Exercise:
The lines to return are those below that contain the word "Machine".

Data for analysis START

-- ==== Sys2Proof/Laws/History.lean ====
section
/-! SUPPORT. What is read off a history, of one history after another. -/

namespace Sys2Proof.Machine

@[simp] theorem busEvents_append (h k : List Event) : busEvents (h ++ k) = busEvents h ++ busEvents k :=
  List.filterMap_append

@[simp] theorem waitEvents_append (h k : List Event) : waitEvents (h ++ k) = waitEvents h ++ waitEvents k :=
  List.filter_append ..

@[simp] theorem dataPhases_append (h k : List Event) : dataPhases (h ++ k) = dataPhases h ++ dataPhases k :=
  List.filterMap_append

@[simp] theorem rowWaits_cons (r : InitRow) (rs : List InitRow) :
    rowWaits (r :: rs) =
      (if 0 < r.delayMs then [.waitStart r.delayMs, .waitEnd r.delayMs] else []) ++ rowWaits rs := rfl

@[simp] theorem unanswered_append (b : Bool) (h k : List Event) :
    unanswered b (h ++ k) = unanswered (unanswered b h) k := by
  induction h generalizing b with
  | nil => rfl
  | cons e h ih => cases e <;> exact ih _

end Sys2Proof.Machine
end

Data for analysis END

Exercise answer:
namespace Sys2Proof.Machine
end Sys2Proof.Machine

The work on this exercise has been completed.